Exercise directions
Print the data that follows exactly, leaving nothing out.

-- Material to process follows --

-- ==== Sys2Proof/Machine/Ops.lean ====
section
/-! DEFINITION. The primitives every command is made of: the ports (R14), time (R15), the ways a command ends (R17,
R91), and the operations several commands share: the position accumulator (R142), the step pulse (R143), the latch
sequence (R177) and the standby body (R196). Each is a total function of the state. A wait here is the
wait as it is when it returns, so a command here is the command as it is when it completes; that it does is R237's fairness
of the clock, and the sequencer of Machine/Sequencer.lean is the same machine poll by poll, with R229's hangs (DESIGN
CHOICE, log entries 1 and 2). -/

namespace Sys2Proof.Machine

/-- The next clock sample (R15, `Now()`). It is no earlier than the last. The clock stays for a free number of samples and
then moves by a free amount of at least 1 µs, so it increases without bound (R237); a faulty clock goes no further than
`clockStop` (R229). -/
def nextClock (s : State) : Nat :=
  let sample := if s.lull = 0 then s.clock + 1 + Config.clockGap s.env s.draws else s.clock
  match s.clockStop with
  | none => sample
  | some stop => max s.clock (min sample stop)

/-- A clock sample is taken (R15). -/
def sampleClock (s : State) : State :=
  { s with
    clock := nextClock s
    lull := if s.lull = 0 then Config.lull s.env s.draws else s.lull - 1
    draws := s.draws + 1 }

/-- Append one event, at the clock's value, to the pin trace (R14). -/
def recordEvent (pin : Pin) (what : PinAction) (s : State) : State :=
  { s with trace := s.trace ++ [⟨s.clock, pin, what⟩] }

/-- `PinWrite(p, v)` (R14): nothing where the pin is absent. -/
def pinWrite (o : OutPin) (v : Bool) (s : State) : State :=
  if s.hasPin o.pin then
    recordEvent o.pin (.drive v) { sampleClock s with pins := s.pins.setLevel o v }
  else s

/-- `PinCfgOutLow(EN)` (R14): one event, and nothing where EN is absent. -/
def pinCfgOutLow (s : State) : State :=
  if s.hasPin .en then recordEvent .en .cfgOutLow { sampleClock s with pins := { s.pins with en := .outLow } } else s

/-- `PinCfgInPullup(EN)` (R14): one event, and nothing where EN is absent. -/
def pinCfgInPullup (s : State) : State :=
  if s.hasPin .en then recordEvent .en .cfgInPullup { sampleClock s with pins := { s.pins with en := .inPullup } } else s

/-- The level a `PinRead(EN)` returns in this state (R194): a free value, the line's while EN is an input, and the
platform's read-back while it is an output (D20). It takes no clock sample (DEDUCED, log entry 13). -/
def enSample (s : State) : Bool :=
  match s.pins.en with
  | .inPullup => Config.enLineLevel s.env s.draws
  | .outLow => Config.enReadback s.env s.draws

/-- `WaitUntil(clock ≥ bound)` (R15): the first sample at which the condition holds, which is any clock value that is
not earlier than the call and at which it holds. -/
def waitUntil (bound : Nat) (s : State) : State := { sampleClock s with clock := max (nextClock s) bound }

/-- `DelayUs(n)` (R15): returns at a clock value at least n greater than at the call. -/
def delayUs (n : Nat) (s : State) : State := waitUntil (s.clock + n) s

/-- The command ends normally (R91): RESULT and ERR NONE are written and the phase is IDLE. -/
def complete (result : Word) (s : State) : State := { s with result := result, err := .none, phase := .idle }

/-- `raise Err(code)` (R17, R220, R225): the command ends at once, RESULT is 0, ERR is the code, the phase is IDLE and
nothing else changes. -/
def raiseErr (code : ErrCode) (s : State) : State := { s with result := 0#32, err := code, phase := .idle }

/-- `Advance(fwd)` (R142). -/
def advance (fwd : Bool) (s : State) : State :=
  if fwd then { s with position := if s.position.toNat + 1 = s.params.spr then 0#32 else s.position + 1#32 }
  else { s with position := if s.position = 0#32 then BitVec.ofNat 32 (s.params.spr - 1) else s.position - 1#32 }

/-- One step pulse (R143): low, at least PULSE_WIDTH_US, high. -/
def pulse (s : State) : State := pinWrite .step true (delayUs s.params.pulseWidthUs (pinWrite .step false s))

/-- STEP's wait (R140, R141 step 2): the release sample is the clock after it. -/
def waitPace (s : State) : State := waitUntil (s.lastPulseTime + s.pulseInterval.toNat) s

/-- One turn of STEP's loop (R141 steps 2 and 3): wait, pulse, advance, and keep the release sample. -/
def pacedPulse (fwd : Bool) (s : State) : State :=
  { advance fwd (pulse (waitPace s)) with lastPulseTime := (waitPace s).clock }

/-- `while n > 0` of STEP (R141). -/
def pacedPulses (fwd : Bool) : Nat → State → State
  | 0, s => s
  | n + 1, s => pacedPulses fwd n (pacedPulse fwd s)

/-- One turn of STEP_FIXED's loop (R160): a pulse, then the wait. -/
def fixedPulse (waitUs : Nat) (s : State) : State := delayUs waitUs (pulse s)

/-- `while n > 0` of STEP_FIXED (R160). -/
def fixedPulses (waitUs : Nat) : Nat → State → State
  | 0, s => s
  | n + 1, s => fixedPulses waitUs n (fixedPulse waitUs s)

/-- Steps 3 of the latch sequence (R177): the four code lines, in the source's order. -/
def driveCode (code : BitVec 4) (s : State) : State :=
  pinWrite .dir (code.getLsbD 3) (pinWrite .step (code.getLsbD 2)
    (pinWrite .ms2 (code.getLsbD 1) (pinWrite .ms1 (code.getLsbD 0) s)))

/-- `LatchSequence(k)` (R177). -/
def latchSequence (m : MicrostepMode) (s : State) : State :=
  pinWrite .stby true (driveCode (s.params.latch.code m) (delayUs Config.settleUs (pinWrite .stby false s)))

/-- `StandbyBody(b)` (R196): nothing where STBY is absent. -/
def standbyBody (b : Bool) (s : State) : State :=
  if s.hasPin .stby then
    if b then pinWrite .stby false s else latchSequence s.microstepMode s
  else s

/-- Time passes while nothing acts (R242): the environment moves the clock. -/
def passTime (s : State) : State := sampleClock s

end Sys2Proof.Machine
end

-- Material to process concluded --

Response area
-- ==== Sys2Proof/Machine/Ops.lean ====
section
/-! DEFINITION. The primitives every command is made of: the ports (R14), time (R15), the ways a command ends (R17,
R91), and the operations several commands share: the position accumulator (R142), the step pulse (R143), the latch
sequence (R177) and the standby body (R196). Each is a total function of the state. A wait here is the
wait as it is when it returns, so a command here is the command as it is when it completes; that it does is R237's fairness
of the clock, and the sequencer of Machine/Sequencer.lean is the same machine poll by poll, with R229's hangs (DESIGN
CHOICE, log entries 1 and 2). -/

namespace Sys2Proof.Machine

/-- The next clock sample (R15, `Now()`). It is no earlier than the last. The clock stays for a free number of samples and
then moves by a free amount of at least 1 µs, so it increases without bound (R237); a faulty clock goes no further than
`clockStop` (R229). -/
def nextClock (s : State) : Nat :=
  let sample := if s.lull = 0 then s.clock + 1 + Config.clockGap s.env s.draws else s.clock
  match s.clockStop with
  | none => sample
  | some stop => max s.clock (min sample stop)

/-- A clock sample is taken (R15). -/
def sampleClock (s : State) : State :=
  { s with
    clock := nextClock s
    lull := if s.lull = 0 then Config.lull s.env s.draws else s.lull - 1
    draws := s.draws + 1 }

/-- Append one event, at the clock's value, to the pin trace (R14). -/
def recordEvent (pin : Pin) (what : PinAction) (s : State) : State :=
  { s with trace := s.trace ++ [⟨s.clock, pin, what⟩] }

/-- `PinWrite(p, v)` (R14): nothing where the pin is absent. -/
def pinWrite (o : OutPin) (v : Bool) (s : State) : State :=
  if s.hasPin o.pin then
    recordEvent o.pin (.drive v) { sampleClock s with pins := s.pins.setLevel o v }
  else s

/-- `PinCfgOutLow(EN)` (R14): one event, and nothing where EN is absent. -/
def pinCfgOutLow (s : State) : State :=
  if s.hasPin .en then recordEvent .en .cfgOutLow { sampleClock s with pins := { s.pins with en := .outLow } } else s

/-- `PinCfgInPullup(EN)` (R14): one event, and nothing where EN is absent. -/
def pinCfgInPullup (s : State) : State :=
  if s.hasPin .en then recordEvent .en .cfgInPullup { sampleClock s with pins := { s.pins with en := .inPullup } } else s

/-- The level a `PinRead(EN)` returns in this state (R194): a free value, the line's while EN is an input, and the
platform's read-back while it is an output (D20). It takes no clock sample (DEDUCED, log entry 13). -/
def enSample (s : State) : Bool :=
  match s.pins.en with
  | .inPullup => Config.enLineLevel s.env s.draws
  | .outLow => Config.enReadback s.env s.draws

/-- `WaitUntil(clock ≥ bound)` (R15): the first sample at which the condition holds, which is any clock value that is
not earlier than the call and at which it holds. -/
def waitUntil (bound : Nat) (s : State) : State := { sampleClock s with clock := max (nextClock s) bound }

/-- `DelayUs(n)` (R15): returns at a clock value at least n greater than at the call. -/
def delayUs (n : Nat) (s : State) : State := waitUntil (s.clock + n) s

/-- The command ends normally (R91): RESULT and ERR NONE are written and the phase is IDLE. -/
def complete (result : Word) (s : State) : State := { s with result := result, err := .none, phase := .idle }

/-- `raise Err(code)` (R17, R220, R225): the command ends at once, RESULT is 0, ERR is the code, the phase is IDLE and
nothing else changes. -/
def raiseErr (code : ErrCode) (s : State) : State := { s with result := 0#32, err := code, phase := .idle }

/-- `Advance(fwd)` (R142). -/
def advance (fwd : Bool) (s : State) : State :=
  if fwd then { s with position := if s.position.toNat + 1 = s.params.spr then 0#32 else s.position + 1#32 }
  else { s with position := if s.position = 0#32 then BitVec.ofNat 32 (s.params.spr - 1) else s.position - 1#32 }

/-- One step pulse (R143): low, at least PULSE_WIDTH_US, high. -/
def pulse (s : State) : State := pinWrite .step true (delayUs s.params.pulseWidthUs (pinWrite .step false s))

/-- STEP's wait (R140, R141 step 2): the release sample is the clock after it. -/
def waitPace (s : State) : State := waitUntil (s.lastPulseTime + s.pulseInterval.toNat) s

/-- One turn of STEP's loop (R141 steps 2 and 3): wait, pulse, advance, and keep the release sample. -/
def pacedPulse (fwd : Bool) (s : State) : State :=
  { advance fwd (pulse (waitPace s)) with lastPulseTime := (waitPace s).clock }

/-- `while n > 0` of STEP (R141). -/
def pacedPulses (fwd : Bool) : Nat → State → State
  | 0, s => s
  | n + 1, s => pacedPulses fwd n (pacedPulse fwd s)

/-- One turn of STEP_FIXED's loop (R160): a pulse, then the wait. -/
def fixedPulse (waitUs : Nat) (s : State) : State := delayUs waitUs (pulse s)

/-- `while n > 0` of STEP_FIXED (R160). -/
def fixedPulses (waitUs : Nat) : Nat → State → State
  | 0, s => s
  | n + 1, s => fixedPulses waitUs n (fixedPulse waitUs s)

/-- Steps 3 of the latch sequence (R177): the four code lines, in the source's order. -/
def driveCode (code : BitVec 4) (s : State) : State :=
  pinWrite .dir (code.getLsbD 3) (pinWrite .step (code.getLsbD 2)
    (pinWrite .ms2 (code.getLsbD 1) (pinWrite .ms1 (code.getLsbD 0) s)))

/-- `LatchSequence(k)` (R177). -/
def latchSequence (m : MicrostepMode) (s : State) : State :=
  pinWrite .stby true (driveCode (s.params.latch.code m) (delayUs Config.settleUs (pinWrite .stby false s)))

/-- `StandbyBody(b)` (R196): nothing where STBY is absent. -/
def standbyBody (b : Bool) (s : State) : State :=
  if s.hasPin .stby then
    if b then pinWrite .stby false s else latchSequence s.microstepMode s
  else s

/-- Time passes while nothing acts (R242): the environment moves the clock. -/
def passTime (s : State) : State := sampleClock s

end Sys2Proof.Machine
end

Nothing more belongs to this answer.